Onderwerp: Bezoek-historie

RSJ S-19/2372/SGA, 4 oktober 2019, schorsing
Uitspraakdatum:04-10-2019

Dit onderwerp bevat de volgende rubrieken.

Nummer          : S-19/2372/SGA

Betreft : [verzoeker]    datum: 4 oktober 2019

De voorzitter van de beroepscommissie als bedoeld in artikel 69, tweede lid, van de Penitentiaire beginselenwet (Pbw) heeft kennisgenomen van een bij het secretariaat van de Raad ingekomen verzoekschrift, ingediend door mr. R. Schreudering, namens […], verder verzoeker te noemen, verblijvende in de penitentiaire inrichting Grave. Verzoeker vraagt om schorsing, met toepassing van artikel 66, eerste lid, van de Pbw, van de (verdere) tenuitvoerlegging van de beslissing van de directeur van voormelde inrichting van 3 oktober 2019, inhoudende de oplegging van een disciplinaire straf van vijf dagen opsluiting in een andere verblijfsruimte dan een strafcel, ingegaan op 3 oktober 2019 om 8:00 uur en eindigend op 8 oktober 2019 om 8:00 uur, wegens fraude bij een urinecontrole.

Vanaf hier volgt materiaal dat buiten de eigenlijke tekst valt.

-- ==== Sys2Proof/Machine/Pattern.lean ====
section
/-! DEFINITION. Bond patterns (R95), the pattern checks of the PPE (R96), the start checks of the CPL (R164), and the
figures that a port takes from its patterns (R139, R188). -/

namespace Sys2Proof.Machine.State
open Sys2Proof Arith

/-- A field of the active slot and chirp tables (R56). -/
def synActive (s : State) (f : Field) : Nat := Bank.get s.syn.active f.key f.reset

/-- The carrier synthesiser of port `n`. -/
def csyOf (n : Nat) : Nat := n / 2

/-- The frequency offset that START gives, in units of 2^−48 cycle per DDS clock, and the increment of profile `q` of
port `n`, as the last COMMIT left them (R59). -/
def chirpWords (s : State) (n q : Nat) : Int × Int :=
  (toSigned 32 (s.synActive (R.SYN_CSY_CHIRP0_START (csyOf n) q)) * 2 ^ 16,
   ((s.syn.inc[csyOf n]?.bind fun v => v[q]?).getD 0))

/-- The chirp accumulator of profile `q` after `m` DDS clocks, in units of 2^−48 of a cycle (R59): the sum of the
frequencies of the clocks before. A TRIANGLE falls back by the same increment (DESIGN CHOICE, log entry 63). -/
def chirpPhase (s : State) (n q m : Nat) : Int :=
  let (f, d) := s.chirpWords n q
  let shape := s.synActive (R.SYN_CSY_CHIRP2_SHAPE (csyOf n) q)
  let turn := 2 * (s.synActive (R.SYN_CSY_CHIRP2_LENGTH (csyOf n) q) / 2)
  let rise (k : Nat) : Int := f * k + d * ((k * (k - 1) / 2 : Nat) : Int)
  if shape = 2 && turn < m then
    let k := m - turn
    rise turn + (f + d * turn) * k - d * ((k * (k - 1) / 2 : Nat) : Int)
  else rise m

/-- First step of the RUN or WATCH pattern of port `n`. -/
def patFirst (s : State) (n : Nat) (watch : Bool) : Nat :=
  if watch then s.rd (R.PPE_PAT_WATCH_FIRST n) else s.rd (R.PPE_PAT_RUN_FIRST n)

/-- The steps from `x` up to the first with LAST at 1, at most `k` of them, and whether that step was found. -/
def patWalk (s : State) (n x : Nat) : Nat → List Nat × Bool
  | 0 => ([], false)
  | k + 1 =>
    if s.on (R.PPE_STEP_LAST n x) then ([x], true)
    else
      let (l, b) := patWalk s n (x + 1) k
      (x :: l, b)

/-- The steps of a pattern in order, and whether it has a LAST step (R96). -/
def pattern (s : State) (n : Nat) (watch : Bool) : List Nat × Bool :=
  let x := s.patFirst n watch
  s.patWalk n x (512 - x)

def patSteps (s : State) (n : Nat) (watch : Bool) : List Nat := (s.pattern n watch).1

def sDelay (s : State) (n x : Nat) : Nat := s.rd (R.PPE_STEP_DELAY n x)
def sWidth (s : State) (n x : Nat) : Nat := s.rd (R.PPE_STEP_WIDTH n x)
def sSlot (s : State) (n x : Nat) : Nat := s.rd (R.PPE_STEP_SLOT n x)
def sChirp (s : State) (n x : Nat) : Nat := s.rd (R.PPE_STEP_CHIRP n x)

/-- Round trip of route `r` in ticks. -/
def rtt (s : State) (n r : Nat) : Nat := s.rd (R.ROUTE_RTT n r)

/-- The active route of port `n`. -/
def route (s : State) (n : Nat) : Nat := s.rd (R.RMD_ROUTE_STAT_ACTIVE n)

/-- The chirp skew of port `n`, signed, in units of 0.4 ns (R60). -/
def skew (s : State) (n : Nat) : Int :=
  if n % 2 = 0 then s.rdS (R.SYN_CSY_SKEW_SKEW0 (csyOf n)) else s.rdS (R.SYN_CSY_SKEW_SKEW1 (csyOf n))

/-- A failed check: its number, the step, zone or profile it names, and its status. -/
abbrev CheckFail := Nat × Nat × Nat

/-- The first of a list for which a check fails. -/
def firstBad (l : List Nat) (chk status : Nat) (bad : Nat → Bool) : Option CheckFail :=
  (l.find? bad).map fun x => (chk, x, status)

/-- The time back from place `i` of the pattern to the previous launch that `same` holds for, cyclically through the
wrap; `l` pairs each step with its DELAY. -/
def timeBack (l : List (Nat × Nat)) (i : Nat) (same : Nat → Bool) : Nat :=
  let before := (l.take i).reverse
  let after := (l.drop i).reverse
  let rec go : List (Nat × Nat) → Nat → Nat
    | [], acc => acc
    | (x, d) :: r, acc => if same x then acc + d else go r (acc + d)
  go (before ++ after) 0

/-- Check 7 or 8 of R96: the first step of `sel` less than `rtt` after the previous one of `same`. -/
def spacing (l : List (Nat × Nat)) (rtt chk status : Nat) (sel : Nat → Bool) (same : Nat → Nat → Bool) :
    Option CheckFail :=
  ((List.range l.length).find? fun i =>
    let x := (l.getD i (0, 0)).1
    sel x && decide (timeBack l i (same x) < rtt)).map fun i => (chk, (l.getD i (0, 0)).1, status)

/-- The pattern checks of R96 against a round trip. -/
def patCheck (s : State) (n : Nat) (watch : Bool) (rtt : Nat) : Option CheckFail :=
  let (l, ended) := s.pattern n watch
  let k := csyOf n
  let ld := l.map fun x => (x, s.sDelay n x)
  if !ended then some (1, s.patFirst n watch, E_PATTERN)
  else
    (firstBad l 2 E_PATTERN fun x =>
        decide (s.sDelay n x < 128) || decide (s.sWidth n x < 4) || decide (250 < s.rd (R.PPE_STEP_AMP n x)))
    <|> (firstBad l 3 E_PATTERN fun x => decide (s.rd (R.LDR_CTRL_GATE_LIMIT n) < s.rd (R.PPE_STEP_AMP n x)))
    <|> (firstBad l 4 E_SLOT fun x => s.synActive (R.SYN_CSY_SLOT_EN k (s.sSlot n x)) = 0)
    <|> (firstBad l 5 E_PATTERN fun x => decide (s.sDelay n x - 64 < s.sWidth n x))
    <|> (firstBad l 6 E_PATTERN fun x =>
        decide (s.sDelay n x - 64 < s.synActive (R.SYN_CSY_CHIRP2_LENGTH k (s.sChirp n x))
          + ceilDiv (max 0 (s.skew n)).toNat 2))
    <|> (spacing ld rtt 7 E_PATTERN (fun _ => true) fun x y => s.sSlot n x == s.sSlot n y)
    <|> (spacing ld rtt 8 E_PATTERN (fun x => s.on (R.PPE_STEP_RAMAN n x)) fun _ y => s.on (R.PPE_STEP_RAMAN n y))

/-- The detail of a reply that a check fails: check in [15:12], step or entry in [11:0]. -/
def checkDetail (c : CheckFail) : Nat := c.1 * 4096 + c.2.1 % 4096

/-- Runs R96 and shows the outcome in PPE_CHECK. -/
def patCheckShow (s : State) (n : Nat) (watch : Bool) (rtt : Nat) : State × Option CheckFail :=
  let c := s.patCheck n watch rtt
  let (k, x, st) := c.getD (0, 0, 0)
  (((s.wr (R.PPE_CHECK_STATUS n) st).wr (R.PPE_CHECK_CHECK n) k).wr (R.PPE_CHECK_STEP n) x, c)

/-! ### CPL -/

/-- LEN of route `r` (R164) and the bins of a watch course (R163). -/
def lenOf (s : State) (n r : Nat) : Nat := s.rd (R.CPL_LEN_LEN n r)
def binsOf (len : Nat) : Nat := ceilDiv len 10

/-- Steps of the RUN pattern, then of the WATCH pattern. -/
def bothSteps (s : State) (n : Nat) : List Nat := s.patSteps n false ++ s.patSteps n true

/-- The step that brings the seventeenth distinct pair of WIDTH and CHIRP. -/
def seventeenth (s : State) (n : Nat) : List Nat → List (Nat × Nat) → Option Nat
  | [], _ => none
  | x :: r, seen =>
    let p := (s.sWidth n x, s.sChirp n x)
    if seen.contains p then seventeenth s n r seen
    else if seen.length = 16 then some x
    else seventeenth s n r (p :: seen)

/-- Check 3 of R164: the band of a watch slot straddles an aliasing boundary. In units of 2.5 GHz ÷ 2^48, 312.5 MHz is
2^45 and 7.5 MHz is 3 × 2^48 ÷ 1000. -/
def watchStraddles (s : State) (n x : Nat) : Bool :=
  let k := csyOf n
  let q := s.sChirp n x
  let f := s.synActive (R.SYN_CSY_SLOT_FTW k (s.sSlot n x))
  let folded : Int := ((f + 2 ^ 44) % 2 ^ 45 : Nat) - (2 ^ 44 : Nat)
  let a := (toSigned 32 (s.synActive (R.SYN_CSY_CHIRP0_START k q))).natAbs
  let b := (toSigned 32 (s.synActive (R.SYN_CSY_CHIRP1_STOP k q))).natAbs
  decide (1000 * 2 ^ 44 < 1000 * (folded.natAbs + max a b * 2 ^ 16) + 3 * 2 ^ 48)

/-- The start checks of R164 on route `r`; at a route change check 3 is not run (R109). -/
def cplCheck (s : State) (n r : Nat) (atStart : Bool) : Option CheckFail :=
  let len := s.lenOf n r
  let run := s.patSteps n false
  let watch := s.patSteps n true
  if len = 0 || 149796 < len || s.rtt n r < 10 * len then some (1, 0, E_LENGTH)
  else
    (firstBad (run ++ watch) 2 E_REPLICA fun x =>
        decide (12800 < s.sWidth n x) || s.seventeenth n (run ++ watch) [] == some x)
    <|> (if atStart then firstBad watch 3 E_WATCH_SLOT (s.watchStraddles n) else none)
    <|> (firstBad run 4 E_RELEASE fun x => decide (4 * s.sDelay n x < 5 * (len + 640)))
    <|> (firstBad watch 4 E_RELEASE fun x => decide (4 * s.sDelay n x < 5 * (binsOf len + 640)))

/-- Runs R164 and shows a failure in CPL_CHECK. -/
def cplCheckShow (s : State) (n r : Nat) (atStart : Bool) : State × Option CheckFail :=
  match s.cplCheck n r atStart with
  | none => (s.wr (R.CPL_CHECK_CHECK n) 0, none)
  | some (k, x, st) =>
    ((((s.wr (R.CPL_CHECK_STATUS n) st).wr (R.CPL_CHECK_CHECK n) k).wr (R.CPL_CHECK_STEP n) x).ev
      (R.CPL_EVENT_START_FAIL n), some (k, x, st))

/-- Replica length of a step in native samples (R141). -/
def replica (s : State) (n x : Nat) : Nat := ceilDiv (s.sWidth n x) 10

/-- The pipeline delay D (R139). -/
def pipeDelay (s : State) (n : Nat) : Nat :=
  272 + 10 * ((s.bothSteps n).map (s.replica n)).foldl max 0
    + ((List.range 4).map fun k => s.rd (R.CDG_LANE_CFG_DLY n k)).foldl max 0

/-- The sum of the DELAY values of the RUN pattern and its number of steps: Pin is C ÷ S ticks (R188). -/
def patPinC (s : State) (n : Nat) : Nat := ((s.patSteps n false).map (s.sDelay n)).sum
def patPinS (s : State) (n : Nat) : Nat := (s.patSteps n false).length

end Sys2Proof.Machine.State
end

De voorzitter heeft voorts kennisgenomen van het klaagschrift van 3 oktober 2019 alsmede van de schriftelijke inlichtingen van de directeur van 3 oktober 2019.

1.         De beoordeling

De voorzitter stelt voorop dat in het kader van het verzoek om schorsing van de tenuitvoerlegging van een beslissing van de directeur slechts ruimte bestaat voor een voorlopige beoordeling en dat de zaak niet ten gronde kan worden onderzocht en beslist. Aan de orde is daarom slechts de vraag of de beslissing waartegen beklag is ingediend in strijd is met een wettelijk voorschrift dan wel zodanig onredelijk of onbillijk is dat er een spoedeisend belang is om thans over te gaan tot schorsing van de (verdere) tenuitvoerlegging van die beslissing. Naar het oordeel van de voorzitter is dat het geval.

Namens verzoeker wordt gesteld dat hij na moeite in een verkeerd potje had geplast en daarna niet nogmaals kon plassen. Volgens hem heeft het personeel hem daarom verzocht om veel water en thee te drinken. Omdat het drinken van veel water effect kan hebben op de creatininewaarde, stelt verzoeker dat niet met zekerheid kan worden geoordeeld dat hij heeft gefraudeerd.

Uit de inlichtingen van de directeur, waaronder het schriftelijk verslag van 2 oktober 2019, volgt dat op 29 september 2019 bij verzoeker een urinecontrole is afgenomen.  De directeur geeft aan dat verzoeker niet meteen urine kon produceren waarop hij in een afzonderingscel is geplaatst en daar alsnog in de gelegenheid is gesteld urine te produceren. Volgens de directeur is toen duidelijk de procedure aan verzoeker uitgelegd. Vervolgens plaste verzoeker in een verkeerd potje waardoor de urine niet bruikbaar was. Daarna is verzoeker teruggebracht naar zijn cel en is met hem afgesproken dat zodra hij weer urine kon produceren, alsnog een urinecontrole zou worden afgenomen. Vervolgens heeft verzoeker dit onder direct visueel toezicht gedaan en scoorde hij een te laag creatininegehalte. De directeur geeft aan dat een te laag creatininegehalte duidt op fraude en dat dit op grond van de huisregels een strafwaardig feit is. Gelet op het voorgaande kon de directeur in redelijkheid een sanctie aan verzoeker opleggen. Echter, de voorzitter veronderstelt dat het de eerste keer was dat verzoeker een te laag creatininegehalte bij een urinecontrole had, nu uit de verstrekte informatie niet anderszins is gebleken. Gelet op de thans geldende Sanctiekaart had de directeur in dat geval kunnen volstaan met een waarschuwing. Nu de directeur geen bijzondere feiten of omstandigheden heeft aangevoerd die een afwijking van voormeld sanctiebeleid kunnen rechtvaardigen, heeft de directeur de bestreden beslissing naar het voorlopig oordeel van de voorzitter niet in redelijkheid kunnen nemen. Het verzoek zal daarom worden toegewezen en de tenuitvoerlegging van de bestreden beslissing zal met onmiddellijke ingang worden geschorst.

2.         De uitspraak

De voorzitter wijst het verzoek toe en schorst de tenuitvoerlegging van de beslissing met onmiddellijke ingang tot het moment dat de beklagcommissie op het onderliggende beklag zal hebben beslist.

Aldus gedaan door mr. R.H. Koning, voorzitter, in tegenwoordigheid van mr. S.C. Vogel, secretaris, op 4 oktober 2019.